You dedicate the book to Tim Wilson, an Australian politician. Why is that?
Tim Wilson is a member of Parliament and a former human rights commissioner. Several years ago, he convened a roundtable discussion about religious freedom and LGBT rights. The idea was to arrive at a settlement where LGBT people wouldn’t be subject to harm, harassment, or unfair discrimination, but where we also allow the Muslims to be Muslims, let the Jews be Jews, and let the Christians be Christians. Tim is a gay man who is married to another man. But he has been a voice of reason, sanity, and fairness in these discussions. He’s shown us how to have healthy, nonadversarial conversations in a context often filled with accusations and hateful hypotheticals.
Michael Bird is obsessed with ecumenical roundtable discussions and interfaith dialogue and understanding, but none of his theories on Christian religious compromise is rooted in scripture.
They’ve already compromised themselves by failing to follow 1 Cor. 5. Unrepentant practitioners of porneia (1 Cor. 5:1) should not be allowed through the doors of the church, much less in any positions of leadership.
To follow Christ is often to force the hand of the worldly rulers. It is the only option. As Jesus was crucified, and like the Apostles who followed, doing so may lead to prison or even death. But ultimately God wins. If that day comes, and you find yourself in a courtroom, you can’t use scripture as your defense if you’ve already failed to follow it. Do what the scripture says to do. Discriminate against sin, as God says to do. And then if they want to come after you, force them to have to specifically, intentionally, and directly rule against God’s Word, in order to rule against you. Force them to have to rule against the very Book they have you swear in on when you take the witness stand, showing themselves to be the reprobate, deluded fools they are.
As for me, I’m going to discriminate against sin, as the Bible instructs, and I’m not going to ask for permission from Caesar for something which he does not have the authority to either give or deny. I’m not going to dignify his attempts to usurp God’s authority.

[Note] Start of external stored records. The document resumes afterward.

/-- The issuing cluster's dirty bytes over both ranges go home; at a wide scope, all of them do (R189). -/
def copyIssueActs (s : State) (c : CopyOp) : State :=
  let ps := stretch s c.srcAt 0 c.len ++ stretch s c.dstAt 0 c.len
  let inside := fun (e : Nat × Nat) => e.1 = c.key && ps.any fun p => placesMeet p.1 p.2 (.mem (e.2 * 128)) 128
  let s1 := ((dirtyLines (cluster s c.clu) c.key).filter inside).foldl (fun s e => wbLine s c.clu e.1 e.2) s
  if c.wide then wbAll s1 c.clu c.key else s1

/-- The actions that a copy may take next: its write-back of issue first, and then its reads and its writes, as each
    follows what comes before it (R182, R189). -/
def copyActs (s : State) (c : CopyOp) : List CopyAct :=
  if c.wb then (if wbFree s c then [.writeBack] else [])
  else
    ((c.chunks.filter fun p => copyFree s c false p.1 p.2).map fun p => .read p.1 p.2)
      ++ ((copyLines c).filter fun l =>
            seqFree s c l && copyFree s c true (lineData c l).1 (lineData c l).2.length).map .write

/-- The collectives of the cluster of a copy's thread, which may wait for it, are tried again (R182, R191). -/
def retryAfter (s : State) (c : CopyOp) : State :=
  match if c.packet.isSome then none else locOf s c.uid with
  | some l => retryGroups s l.clu
  | none => s

/-- COPY_ELEMENT_APPLY: a copy takes one of its actions, of a free choice (R182, R189, R261 to R263). -/
def execCopyElementApply (id : Nat) (s : State) : Host.Outcome State Fault Refusal :=
  match s.flight.copies.find? fun c => c.id = id with
  | none => .next s
  | some c =>
    match takeChoice s (copyActs s c) with
    | none => .next (putCopy s c)
    | some (.writeBack, _) => .next (putCopy (drawn (copyIssueActs s c)) { c with wb := false })
    | some (.read off n, _) => .next (retryAfter (drawn (copyChunk s c off n)) c)
    | some (.write line, _) => .next (retryAfter (drawn (copyLine s c line)) c)

/-! Issue. -/

/-- The parts of a copy: its bytes cut at the lines of its destination and of its source (R189, R262). -/
def copyParts (c : CopyOp) : List (Nat × Nat) :=
  (lineParts c.dst.toNat c.len).flatMap fun q =>
    (lineParts (c.src.toNat + (q.1 - c.dst.toNat)) q.2).map fun r => (r.1 - c.src.toNat, r.2)

/-- Where one side of a copy lies, as far as it has a translation (R256). -/
def sideFound (s : State) (c : CopyOp) (a : Word) (remote : Bool) : List Piece × State :=
  if remote then ([⟨0, c.len, .stash (a.toNat / 2 ^ 32 % 256) (a.toNat % 2 ^ 21), none⟩], s) else rangeFound s c.ctx a.toNat c.len

/-- A request with its status at issue: malformed, rejected, empty, or with parts to carry out (R258,
    R259). -/
def begun (c : CopyOp) : CopyOp :=
  if !requestOk c.src c.dst c.w2 c.hnd then { c with status := 2, stop := 0, ready := true }
  else if c.len = 0 then { c with ready := true }
  else if rangeRejected c c.src (c.w2.getLsbD 48) || rangeRejected c c.dst (c.w2.getLsbD 40) then
    { c with status := 5, stop := 0, ready := true }
  else { c with chunks := copyParts c }

/-- The completion value (R258). -/
def tokenWord (xseq : BitVec 16) (status : Nat) (reg : XReg) (done : Nat) : Word :=
  BitVec.ofNat 64 (xseq.toNat * 2 ^ 48 + status * 2 ^ 40 + reg.toNat * 2 ^ 32 + done)

/-- A request register of a copy. -/
def reqWord (t : Thread) (ra : XReg) (i : Nat) : Word := xval t (ra + BitVec.ofNat 6 i)

/-- A copy is accepted: it takes an entry of the core's FIFO and a count, its token register turns empty, and the
    actions of issue are taken, by a malformed request too, unless they have to wait (R189, R260, R261). -/
def startCopy (s : State) (t t1 : Thread) (rd ra : XReg) (send : Option (PReg × BitVec 32 × Scope)) : State :=
  let l := s.cur
  let k := coreOf s l.coreIdx
  let c0 : CopyOp := {
    id := s.nextId, uid := t.uid, clu := l.clu, core := l.core, reg := rd, xseq := k.xseq, src := reqWord t ra 0
    dst := reqWord t ra 1, w2 := reqWord t ra 2, hnd := reqWord t ra 3, key := t.csr.keyid.toNat, ptbase := t.csr.ptbase
    wpriv := t.csr.wpriv, user := !supLevel l t, chunks := [], got := [], status := 0, stop := 0, send := send, packet := none
    srcTaint := xtaint t ra, dstTaint := xtaint t (ra + 1), srcAt := [], dstAt := [], wb := true, ready := false, deposited := false }
  let src := sideFound s c0 c0.src (c0.w2.getLsbD 48)
  let dst := sideFound src.2 c0 c0.dst (c0.w2.getLsbD 40)
  let c := begun { c0 with stop := c0.len, srcAt := src.1, dstAt := dst.1 }
  let s1 := setThread dst.2 l (emptyToken t1 rd)
  let s2 := setCore s1 l.coreIdx { k with xseq := k.xseq + 1, fifo := k.fifo ++ [c.id] }
  let s3 := { s2 with nextId := s2.nextId + 1, flight := { s2.flight with copies := s2.flight.copies ++ [c] } }
  if wbFree s3 c then putCopy (copyIssueActs s3 c) { c with wb := false } else s3

/-- COPY (R256, R260, R261). -/
def execCopy (d : Dep) (rd ra : XReg) (s : State) : Host.Outcome State Fault Refusal :=
  issue (.copy d rd ra) s fun t t1 s => .ok (startCopy s t t1 rd ra none)

/-- COPY.NB (R260, R261): with a full FIFO it deposits BUSY at once; a fixed-latency write that commits to the same
    register at the end of the cycle comes after it (R104, log 95). -/
def execCopyNb (d : Dep) (rd ra : XReg) (s : State) : Host.Outcome State Fault Refusal :=
  issue (.copyNb d rd ra) s fun t t1 s =>
    let k := coreOf s s.cur.coreIdx
    if k.fifo.length < 16 then .ok (startCopy s t t1 rd ra none)
    else .ok (setThread s s.cur (takeToken t1 rd (tokenWord k.xseq 1 rd 0) none))

/-- COPYQ (R261, R344): its binding is checked at issue, and the scope of its word is that of the place from which it
    issues (R190, log 102). -/
def execCopyq (d : Dep) (rd ra : XReg) (q : PReg) (s : State) : Host.Outcome State Fault Refusal :=
  issue (.copyq d rd ra q) s fun t t1 s =>
    let b := (portOf t q).desc
    if !bindingOk b then .error ⟨.operand, BitVec.ofNat 64 (64 + q.toNat)⟩
    else .ok (startCopy s t t1 rd ra (some (q, b, portScope s s.cur b)))

/-! Completion. -/

/-- The clean bytes of a view over a stretch of memory become absent (R189). -/
def dropStretch (s : State) (clu key pa n : Nat) : State :=
  let c := cluster s clu
  let inside := fun (p : Nat) => decide (pa ≤ p) && decide (p < pa + n)
  let serves := fun (o : Nat) => (mapPa c o).any fun p => inside p && decide (viewWhere c key p = some o)
  setCluster s clu (pruneView { c with
    view := mfilter (fun k v => v.dirty || !(k / 2 ^ 52 = key && inside (k % 2 ^ 52))) c.view
    mapped := mfilter (fun o d => d || !serves o) c.mapped })

/-- The token value of a finished copy (R258). A packet has neither a token register nor a core: those fields
    are free values. -/
def copyToken (s : State) (c : CopyOp) : Word :=
  match c.packet with
  | none => tokenWord c.xseq c.status c.reg c.stop
  | some _ => tokenWord ((Config.freeWord s.free).setWidth 16) c.status ((Config.freeWord (s.free + 1)).setWidth 6) c.stop

/-- The token value is sent through the binding that COPYQ captured (R190, R261, R266): the word enters the replay
    window, and goes on its way when its release has been performed. A thread that stands in no slot has performed
    its accesses; the release of the scope is then taken at once, and the word rests in the window. -/
def sendCaptured (s : State) (c : CopyOp) (v : Word) : State :=
  match c.send, liveOf s c.uid with
  | some (q, d, sc), some t =>
    let w : SentWord := { w := ⟨false, v, sc⟩, desc := d, rel := s.nextId, flying := true, due := 0, tries := 1 }
    let put := fun (w : SentWord) (t : Thread) => setPort t q { portOf t q with win := (portOf t q).win ++ [w] }
    match locOf s c.uid with
    | some l =>
      let (s1, t1) := pushAccess s t (sendAccess sc)
      setThread s1 l (put w t1)
    | none =>
      let s1 := modLive (releaseNow s c.clu c.key sc) c.uid (put { w with flying := false, tries := 0 })
      { s1 with nextId := s1.nextId + 1 }
  | _, _ => s

/-- A copy that sends its token has room for it (R266). -/
def sendRoom (s : State) (c : CopyOp) : Bool :=
  match c.send, liveOf s c.uid with
  | some (q, _, _), some t => (portOf t q).win.length < 32
  | _, _ => true

/-- A copy leaves the way. -/
def dropCopy (s : State) (id : Nat) : State :=
  { s with flight := { s.flight with copies := s.flight.copies.filter fun x => x.id ≠ id } }

/-- What a finished copy of a thread does before its token turns full (R189): nothing for a malformed request; a page
    that has moved is at its new home (R161). A
    COPYQ stays until it has sent its token. -/
def copyEnds (s : State) (c : CopyOp) : State :=
  let r := sideFound s c c.dst (c.w2.getLsbD 40)
  let drop := fun (s : State) (p : Piece) => match p.place with
    | .mem pa => dropStretch s c.clu c.key (chase s pa) p.len
    | _ => s
  let s1 := if c.status = 2 then s else r.1.foldl drop r.2
  if c.send.isSome then putCopy s1 { c with deposited := true } else dropCopy s1 c.id

/-- The light interrupt that a completion raises (R114, R261). -/
def copyIrq (c : CopyOp) (v : Word) : Option Irq := if c.hnd = 0 then none else some (.copy c.hnd v)

/-- STADDR of a packet (R274). -/
def packetStaddr (s : State) (p : Nat) : Nat :=
  match s.ctl.packets.find? fun x => x.id = p with
  | some x => (x.words.getD 4 0).toNat
  | none => 0

/-- The copy of a packet completes: its token value goes to STADDR when that is not 0 (R278). -/
def packetCopyEnds (s : State) (c : CopyOp) (p : Nat) (v : Word) : State :=
  let s1 := drawn (drawn (dropCopy s c.id))
  let a := packetStaddr s p
  packetDone (if a = 0 then s1 else agentWord s1 c.ctx a v) p

/-- COPYQ sends its token once that is deposited and the window has room, and then raises its light interrupt (R4,
    R261, R266). -/
def copySends (s : State) (c : CopyOp) : State :=
  if (s.flight.tokens.any fun m => m.copy = some c.id) || !sendRoom s c then s
  else
    let v := copyToken s c
    modLive (dropCopy (sendCaptured s c v) c.id) c.uid fun t => { t with irqs := t.irqs ++ (copyIrq c v).toList }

And that doesn’t imply that if we ever committed a sin at all, thereby failing to to follow scripture, we should then just throw up our hands, ignore scripture, and start supporting all manner of sin. It means if the church is (present tense) making no effort to follow a scripture such as 1 Cor. 5, then it will have a hard time making a case in secular court. I.e., to even ask about, and draw a distinction between, leadership positions and attendance/membership, is to simultaneously conflict with the present argument. The Bible doesn’t specifically say they shouldn’t be leaders, because that is a given. The Bible says they shouldn’t even be allowed in the church at all.
Good for them. Any church that honestly believes that ‘alphabet people’ lifestyles can comfortably coexist with the church of Jesus Christ is more fond of the world than God Almighty. There is no ‘balance.’
Just to clarify, calling Richard Marles the Prime Minister is like calling Kamala Harris the POTUS; Marles is the Deputy Prime Minister and Minister for Defence.